When the service type of the BUM encapsulated packet is an IPv6 segment routing SRv6 EVPN service packet, locate the Function field of the SRv6 SID, and determine that the Argument field in the Function field is the first label value.

The above judgment process corresponds to the process of encapsulating the BUM packet by the second node. In the decapsulation process, when the service type is MPLS EVPN, the VPN Label is matched, and it is judged whether the VPN Label is a stack bottom label, and if not, then The field after VPN Label is the first label value. When the service type is SRv6 EVPN, locate the Function field of the SRv6 SID, and find the Argument field from the Function field, thereby determining the first tag value.

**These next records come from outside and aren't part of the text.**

/-- Settles O43: both fields are read from the word of one chunk. -/
theorem bitAndDecimalViewsAgree : Obligations.BitAndDecimalViewsAgree := by
  intro s k c t m f j lo n off w skip hw hc hlen hexec hf hj
  have hmem := List.mem_of_getElem? hc
  rw [exec_decode_response hc hlen] at hexec
  have hm : decodeResponse c t = some m :=
    Result.fields.inj (congrArg State.out (Host.Outcome.next.inj hexec))
  obtain ⟨v, hv, hdecimal⟩ := decodeResponse_tracked hw hmem hm hj rfl hj
  obtain ⟨u, hu, hbinary⟩ := decodeResponse_tracked hw hmem hm hf rfl hj
  obtain rfl : v = u := Option.some.inj (hv.symm.trans hu)
  exact ⟨v, hdecimal, hbinary⟩

end Sys2Proof.Machine

/-! 42_debouncer: the accessors and SETMOD (R216, R220, R222, R224), UPD (R202), and the ends of a POLL
(R205 to R214, R225). -/

namespace Sys2Proof.Machine

/-! ### Operands out of range -/

/-- A request with an operand that fails a check is refused; an agent the operation is routed to is told
that the operand is bad (30_encoding R121). -/
theorem step_of_failing_operand {s : State} {r : Request} {rest : List Request} {i : Instr}
    {chk : OperandCheck × Bool} (hw : s.cfg.wf = true) (hn : s.NextRequest r rest)
    (hd : decode s.cfg r = some i) (hmem : chk ∈ i.checks s.cfg) (hfail : chk.2 = false) :
    (∃ e, step s = .refused e) ∧
      (mayIssue s.turn.1 i = true → ∃ c, step s = .refused (.badOperand c)) := by
  have hnotWf : ¬ i.wf s.cfg = true := fun h => by
    have hpass := List.all_eq_true.mp h chk hmem
    rw [hfail] at hpass
    cases hpass
  obtain ⟨c, hc⟩ := Option.ne_none_iff_exists'.mp (mt Instr.failedCheck_eq_none.mp hnotWf)
  have hstep := step_of_nextRequest hw hn
  simp only [hd, hc] at hstep
  cases hm : mayIssue s.turn.1 i with
  | true =>
    have hbad : step s = .refused (.badOperand c) := by simpa [hm] using hstep
    exact ⟨⟨_, hbad⟩, fun _ => ⟨c, hbad⟩⟩
  | false =>
    have hwrong : step s = .refused .wrongRequester := by simpa [hm] using hstep
    exact ⟨⟨_, hwrong⟩, nofun⟩

theorem Config.storeIndexOk_out_of_range {c : Config} {k : Nat} (h : c.stores.length ≤ k) :
    (c.storeIndexOk k).2 = false :=
  decide_eq_false (Nat.not_lt.mpr h)

theorem Config.fieldIndexOk_out_of_range {c : Config} {k f : Nat}
    (h : ∀ sc, c.stores[k]? = some sc → sc.layout.length ≤ f) : (c.fieldIndexOk k f).2 = false := by
  unfold Config.fieldIndexOk
  cases hk : c.stores[k]? with
  | none => rfl
  | some sc => exact decide_eq_false (Nat.not_lt.mpr (h sc hk))

/-- Settles O6: the operand check of the index that is out of range fails, and POLLQ may issue each of
these operations. -/
theorem outOfRangeIndicesRefused : Obligations.OutOfRangeIndicesRefused := by
  intro s r rest i k f m v now tick text hw hn hd hrange
  rcases hrange with ⟨hi, hk⟩ | ⟨hi, hf⟩
  · have hmem : s.cfg.storeIndexOk k ∈ i.checks s.cfg := by
      rcases hi with rfl | rfl | rfl | rfl | rfl | rfl <;> exact List.mem_cons_self
    have hroute : mayIssue .pollq i = true := by
      rcases hi with rfl | rfl | rfl | rfl | rfl | rfl <;> rfl
    obtain ⟨hrefused, hbad⟩ :=
      step_of_failing_operand hw hn hd hmem (Config.storeIndexOk_out_of_range hk)
    exact ⟨hrefused, fun ha => hbad (ha ▸ hroute)⟩
  · have hmem : s.cfg.fieldIndexOk k f ∈ i.checks s.cfg := by
      rcases hi with rfl | rfl | rfl <;> exact List.mem_cons_of_mem _ List.mem_cons_self
    have hroute : mayIssue .pollq i = true := by rcases hi with rfl | rfl | rfl <;> rfl
    obtain ⟨hrefused, hbad⟩ :=
      step_of_failing_operand hw hn hd hmem (Config.fieldIndexOk_out_of_range hf)
    exact ⟨hrefused, fun ha => hbad (ha ▸ hroute)⟩

/-! ### UPD, the accessors and SETMOD on a record there is -/

section
variable {s : State} {k f : Nat} {c : StoreConfig} {r : FieldRec}

/-- UPD of a record there is (R202). -/
theorem exec_upd_field (hc : s.cfg.stores[k]? = some c) (hr : s.recordAt k f = some r)
    (new now : Nat) :
    exec (.upd k f new now) s = .next ((s.writeField k f (r.update s.cfg c.expiry new now).1).withOut
      (.bit (r.update s.cfg c.expiry new now).2)) := by
  simp only [exec, execUpd, State.fieldAt_eq_some.mpr ⟨hc, hr⟩]

/-- VALUE_OF of a record there is (R220). -/
theorem exec_valueOf_field (hc : s.cfg.stores[k]? = some c) (hr : s.recordAt k f = some r) :
    exec (.valueOf k f) s = .next ((s.writeField k f r.cleared).withOut (.value r.cur)) := by
  simp only [exec, execValueOf, State.fieldAt_eq_some.mpr ⟨hc, hr⟩]

/-- HAS_PENDING of a record there is (R222). -/
theorem exec_hasPending_field (hc : s.cfg.stores[k]? = some c) (hr : s.recordAt k f = some r) :
    exec (.hasPending k f) s = .next ((s.writeField k f r.cleared).withOut (.bit r.pend)) := by
  simp only [exec, execHasPending, State.fieldAt_eq_some.mpr ⟨hc, hr⟩]

end

/-- Settles O44: the record UPD writes is the marked one, or the one that stands there. -/
theorem updMarksOnChangeOrExpiry : Obligations.UpdMarksOnChangeOrExpiry := by
  intro s k f new now c r hc hr hi
  rw [exec_upd_field hc hr, FieldRec.update_eq]
  by_cases hmark : new ≠ r.cur ∨ (c.expiry : Int) < modularAge s.cfg r now
  · rw [if_pos ⟨hi, hmark⟩, if_pos hmark]
  · rw [if_neg fun h => hmark h.2, if_neg hmark, State.writeField_same hr]

/-- Settles O46. -/
theorem valueOfReadsTheValueAndClearsTheFlag : Obligations.ValueOfReadsTheValueAndClearsTheFlag :=
  fun _ _ _ _ _ hc hr => exec_valueOf_field hc hr

/-- Settles O47. -/
theorem hasPendingReadsTheFlagAndClearsIt : Obligations.HasPendingReadsTheFlagAndClearsIt :=
  fun _ _ _ _ _ hc hr => exec_hasPending_field hc hr

/-- Settles O49: modifying a store there is sets it. -/
theorem setmodWritesTheModulus : Obligations.SetmodWritesTheModulus := by
  intro s k m st hst
  have hset : s.stores.modify k (fun x => { x with mod := m }) =
      s.stores.set k { st with mod := m } := by
    rw [List.modify_eq_set_getElem?, hst]
    rfl
  simp only [exec, execSetmod, hst, hset]

/-! ### The gate and the ends of a POLL -/

/-- `due` (R206) over the integers. -/
theorem due_iff {m : Nat} {tick : Int} :
    due m tick = true ↔ m ≠ 0 ∧ ∃ n : Int, tick = n * m := by
  rw [due, decide_eq_true_iff, ← Int.dvd_iff_emod_eq_zero, dvd_iff_exists_eq_mul_left]

/-- A POLL that is not due (R206). -/
theorem exec_poll_notDue {s : State} {k : Nat} {tick : Int} {c : StoreConfig} {st : Store}
    (hc : s.cfg.stores[k]? = some c) (hst : s.stores[k]? = some st) (hd : due st.mod tick = false) :
    exec (.poll k tick) s = .next ((s.withStatus .notDue).withOut (.bit false)) := by
  simp only [exec, execPoll, hc, hst, hd, Bool.not_false, if_true, State.returnStatus]

/-- A due POLL with the lock FREE is one exchange of POLLQ and its end (R205, R207). -/
theorem exec_poll_due {s : State} {k : Nat} {tick : Int} {c : StoreConfig}
    (hc : s.cfg.stores[k]? = some c) (hd : s.pollDue k tick = true) (hl : s.t.lock = .free) :
    exec (.poll k tick) s = .next ((s.exchange .pollq c.cmd).2.2.finishPoll k c
      (s.exchange .pollq c.cmd).1 (s.exchange .pollq c.cmd).2.1) := by
  unfold State.pollDue at hd
  cases hst : s.stores[k]? with
  | none => rw [hst] at hd; cases hd
  | some st =>
    rw [hst] at hd
    simp only [exec, execPoll, hc, hst, show due st.mod tick = true from hd, hl, Bool.not_true,
      Bool.false_eq_true, if_false, if_true]

/-- An exchange ends in OK or in TIMEOUT, and the ghost status says which (R148, R149). -/
theorem State.exchange_status (s : State) (q : Requester) (cmd : Text) :
    (s.exchange q cmd).2.2.status = (s.exchange q cmd).1 ∧
      ((s.exchange q cmd).1 = .ok ∨ (s.exchange q cmd).1 = .timeout) := by
  obtain ⟨⟨hst, -, hstatus, -⟩ | ⟨hst, -, -, hstatus, -⟩, -⟩ := s.exchange_spec q cmd
  · exact ⟨hstatus.trans hst.symm, .inl hst⟩
  · exact ⟨hstatus.trans hst.symm, .inr hst⟩

/-- Settles O50: the gate fails. -/
theorem pollNotDueDoesNothing : Obligations.PollNotDueDoesNothing := by
  intro s k tick c st hc hst hnot
  exact exec_poll_notDue hc hst (Bool.eq_false_iff.mpr (mt due_iff.mp hnot))

/-- Settles O51: the four ends of a POLL after its exchange, which ends in OK or in TIMEOUT. -/
theorem duePollExchangesOnceAndChecksInOrder : Obligations.DuePollExchangesOnceAndChecksInOrder := by
  intro s k tick c hc hd hl
  have hxchg := exec_xchg_free hl .pollq c.cmd
  have hpoll := exec_poll_due hc hd hl
  obtain ⟨hstatus, hend⟩ := s.exchange_status .pollq c.cmd
  refine ⟨_, _, _, _, hxchg, rfl, hpoll, ?_⟩
  rcases (s.exchange .pollq c.cmd).2.2.finishPoll_cases k c (s.exchange .pollq c.cmd).1
      (s.exchange .pollq c.cmd).2.1 with
    ⟨hne, ht⟩ | ⟨hok, hlen, ht⟩ | ⟨hok, hlen, hdec, ht⟩ | ⟨new, hok, hlen, hdec, ht⟩
  · exact .inl ⟨hend.resolve_left hne, ht⟩
  · exact .inr (.inl ⟨hok, hlen, ht⟩)
  · exact .inr (.inr (.inl ⟨hok, hlen, hdec, ht⟩))
  · have hout : ∃ x, exec (.xchg .pollq c.cmd) s = .next x ∧
        x.out = .exchange .ok (s.exchange .pollq c.cmd).2.1 :=
      ⟨_, hxchg, congrArg (Result.exchange · _) hok⟩
    refine .inr (.inr (.inr ⟨hok, new, ⟨hc, hd, hl, hout, hlen, hdec, hpoll⟩, ?_⟩))
    rw [ht]
    exact ⟨State.readClock_t _, State.readClock_rxq _, State.readClock_txs _,
      (State.readClock_status _).trans (hstatus.trans hok)⟩

/-- Settles O54: only the accepted end writes a store or reads the time, and its status is OK. -/
theorem abandonedPollLeavesTheStores : Obligations.AbandonedPollLeavesTheStores := by
  intro s t k tick h hne
  obtain ⟨c, st, -, -, ⟨-, rfl⟩ | ⟨-, -, rfl⟩ | ⟨-, -, ht⟩⟩ := execPoll_cases h
  · exact ⟨rfl, rfl⟩
  · exact ⟨rfl, rfl⟩
  · obtain ⟨-, -, -, -, hstores, htime, -⟩ := s.exchange_spec .pollq c.cmd
    rw [ht] at hne ⊢
    rcases (s.exchange .pollq c.cmd).2.2.finishPoll_cases k c (s.exchange .pollq c.cmd).1
        (s.exchange .pollq c.cmd).2.1 with
      ⟨-, he⟩ | ⟨-, -, he⟩ | ⟨-, -, -, he⟩ | ⟨new, hok, -, -, he⟩
    · rw [he]; exact ⟨hstores, htime⟩
    · rw [he]; exact ⟨hstores, htime⟩
    · rw [he]; exact ⟨hstores, htime⟩
    · rw [he] at hne
      obtain ⟨hstatus, -⟩ := s.exchange_status .pollq c.cmd
      exact absurd ((State.readClock_status _).trans (hstatus.trans hok)) hne

/-! ### An accepted POLL -/

/-- `Now()` with an amount listed uses it up (log 5). -/
theorem State.readClock_listed {s : State} {d : Nat} {rest : List Nat}
    (h : s.env.clock = d :: rest) : s.readClock =
      (s.withEnv { s.env with clock := rest }).withTime ((s.time + d) % 2 ^ s.cfg.tsW) := by
  simp only [State.readClock, h]

/-- `Now()` with none listed takes the next free value (log 5). -/
theorem State.readClock_unlisted {s : State} (h : s.env.clock = []) : s.readClock =
    (s.withEnv { s.env with clockN := s.env.clockN + 1 }).withTime
      ((s.time + Config.timePasses s.env.clockN) % 2 ^ s.cfg.tsW) := by
  simp only [State.readClock, h]

/-- Settles O53: the exchange leaves the time and its account, and `Now()` is read once after it. -/
theorem acceptedPollReadsTheTimeOnce : Obligations.AcceptedPollReadsTheTimeOnce := by
  intro s t k tick c text new h
  obtain ⟨st, x, -, hx, ht⟩ := h.eq
  obtain ⟨-, -, -, -, -, htime, hcfg, -, henv, -⟩ := s.exchange_spec .pollq c.cmd
  rw [← hx] at htime hcfg henv
  have hread : t.time = x.readClock.time := (congrArg State.time ht :)
  have hbook : t.env = x.readClock.env := (congrArg State.env ht :)
  refine ⟨fun d rest hl => ?_, fun hl => ?_⟩
  · rw [hread, hbook, State.readClock_listed (henv.clock.trans hl), ← htime, ← hcfg]
    exact ⟨rfl, rfl, henv.clockN⟩
  · rw [hread, hbook, State.readClock_unlisted (henv.clock.trans hl), ← htime, ← hcfg,
      ← henv.clockN]
    exact ⟨rfl, henv.clock.trans hl, rfl⟩

/-- UPD marks a record that is not ignored and whose value differs or whose age exceeds the expiry
(R201, R202, R46). -/
theorem FieldRec.update_marks_iff (c : Config) (e : Nat) (r : FieldRec) (new now : Nat) :
    (r.update c e new now).2 = true ↔
      r.ign = false ∧ (new ≠ r.cur ∨ (e : Int) < modularAge c r now) := by
  rw [FieldRec.update_eq]
  split
  · exact iff_of_true rfl ‹_›
  · exact iff_of_false nofun ‹_›

/-- UPD of a record that is not ignored (R202). -/
theorem FieldRec.update_tracked {c : Config} {e : Nat} {r : FieldRec} (hi : r.ign = false)
    (new now : Nat) : (r.update c e new now).1 =
      if new ≠ r.cur ∨ (e : Int) < modularAge c r now then ⟨new, r.cur, now, r.ts, true, false⟩
      else r := by
  rw [FieldRec.update_eq]
  simp only [hi, true_and]
  split <;> rfl

/-- DECODE gives every field that is not ignored a value (R177). -/
theorem decodeResponse_hasValue {c : StoreConfig} {text : Text} {new : List (Option Nat)} {f : Nat}
    {d : Descr} (h : decodeResponse c text = some new) (hd : c.layout[f]? = some d)
    (hi : d.ign = false) : ∃ v, new[f]? = some (some v) := by
  obtain ⟨words, -, -, hvalues⟩ := decodeResponse_getElem? h
  have hsome : (fieldValue words f d).isSome = true := by rw [fieldValue_isSome, hi]; rfl
  obtain ⟨v, hv⟩ := Option.isSome_iff_exists.mp hsome
  exact ⟨v, by rw [hvalues f, hd, Option.map_some, hv]⟩

/-- The text of an accepted POLL decodes to the values it is accepted with (R209). -/
theorem PollAccepts.decodes {s t : State} {k : Nat} {tick : Int} {c : StoreConfig} {text : Text}
    {new : List (Option Nat)} (h : PollAccepts s k tick c text new t) :
    s.cfg.stores[k]? = some c ∧ decodeResponse c text = some new := by
  obtain ⟨hc, -, -, -, -, hdec, -⟩ := h
  exact ⟨hc, hdec⟩

/-- Settles O52: the update loop record by record; in a sound state a record is ignored exactly if its
descriptor is, and DECODE gives a value to every other. -/
theorem acceptedPollUpdatesEveryTrackedField : Obligations.AcceptedPollUpdatesEveryTrackedField := by
  intro s t k tick c text new hinv h
  obtain ⟨hrec, hother, hmod, changed, hout, hchanged⟩ := h.records
  obtain ⟨hc, hdec⟩ := h.decodes
  refine ⟨fun f r hr => ?_, hother, hmod, changed, hout, hchanged.trans ?_⟩
  · obtain ⟨d, hd, hsound⟩ := hinv.recordAt hc hr
    rw [hrec, hr, Option.map_some]
    refine ⟨fun hi => ?_, fun hi => ?_⟩
    · rw [decodeResponse_ignored hdec hd (hsound.ign.symm.trans hi), updatedBy_ignored]
    · obtain ⟨v, hv⟩ := decodeResponse_hasValue hdec hd (hsound.ign.symm.trans hi)
      exact ⟨v, hv, by rw [hv, updatedBy_value, FieldRec.update_tracked hi]⟩
  · simp only [FieldRec.update_marks_iff]
    constructor
    · rintro ⟨f, r, v, hr, hv, hi, hmark⟩
      exact ⟨f, r, v, hr, hi, hv, hmark⟩
    · rintro ⟨f, r, v, hr, hi, hv, hmark⟩
      exact ⟨f, r, v, hr, hv, hi, hmark⟩

/-- Settles O56: the age marks the record, whose value is written again. -/
theorem heartbeatLaw : Obligations.HeartbeatLaw := by
  intro s t k f tick c text new r h hr hi hv hage
  obtain ⟨hrec, -, -, changed, hout, hchanged⟩ := h.records
  have hmark : r.cur ≠ r.cur ∨ (c.expiry : Int) < modularAge s.cfg r t.time := .inr hage
  refine ⟨?_, ?_⟩
  · rw [hout, hchanged.mpr ⟨f, r, r.cur, hr, hv, (FieldRec.update_marks_iff ..).mpr ⟨hi, hmark⟩⟩]
  · rw [hrec, hr, hv, Option.map_some, updatedBy_value, FieldRec.update_tracked hi, if_pos hmark]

The embodiment of the present application is applied to an EVPN multi-homing scenario. The first node and the second node are connected to the same CE device as two adjacent PE devices. The network port identifier of the node constructs the forwarding table, which does not distinguish EVPN service instances, thereby reducing the occupation of label resources in the forwarding table. When the CE device sends a BUM packet to the second node, according to the corresponding relationship between the first ESI and the first label value, the found first label value is encapsulated in an appropriate position in the BUM packet, and then sent to the first node. Then, the first node can filter the local forwarding port according to the first label value after decapsulation, so as to realize the packet loop breaking.

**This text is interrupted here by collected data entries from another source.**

-- ==== Sys2Proof/WellFormed.lean ====
section
/-! DEFINITION. Which instruction terms have an encoding: the three constraints of 30_encoding.md R95 (R92, R93). -/

namespace Sys2Proof

/-- `0x00`, `0x60` and `0x68` are other encodings, so `LDN` has no `n = 0` and `OUT` and `INP` have no `p = 0`
(R95). Every other operand value is legal (R92, R101). -/
def Instr.wellFormed : Instr → Bool
  | .ldn n => n != 0#4
  | .out p => p != 0#3
  | .inp p => p != 0#3
  | .idl | .inc _ | .dec _ | .br _ | .bq _ | .bz _ | .bdf _ | .b1 _ | .b2 _ | .b3 _ | .b4 _ | .skp _
  | .bnq _ | .bnz _ | .bnf _ | .bn1 _ | .bn2 _ | .bn3 _ | .bn4 _ | .lda _ | .str _ | .irx | .illegal
  | .ret | .dis | .ldxa | .stxd | .adc | .sdb | .shrc | .smb | .sav | .mark | .req | .seq | .adci _
  | .sdbi _ | .shlc | .smbi _ | .glo _ | .ghi _ | .plo _ | .phi _ | .lbr _ _ | .lbq _ _ | .lbz _ _
  | .lbdf _ _ | .nop | .lsnq | .lsnz | .lsnf | .lskp | .lbnq _ _ | .lbnz _ _ | .lbnf _ _ | .lsie | .lsq
  | .lsz | .lsdf | .sep _ | .sex _ | .ldx | .or | .and | .xor | .add | .sd | .shr | .sm | .ldi _
  | .ori _ | .ani _ | .xri _ | .adi _ | .sdi _ | .shl | .smi _ => true

end Sys2Proof
end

The embodiments of the present application will be described below with an actual example:

Referring to Figure 4, this example is provided with three PE devices, which are represented by A device, B device, and C device respectively. The three PE devices are adjacent to each other, where A device and B device belong to the same ES, and C device and B device. They do not belong to the same ES. There are three ACs under device A and device B. For convenience, the ACs under the same ES have the same names, namely AC1 (the service type is MPLS-EVPN1) and AC2 (the service type is MPLS) -EVPN2) and AC3 (service type is SRv6-EVPN3).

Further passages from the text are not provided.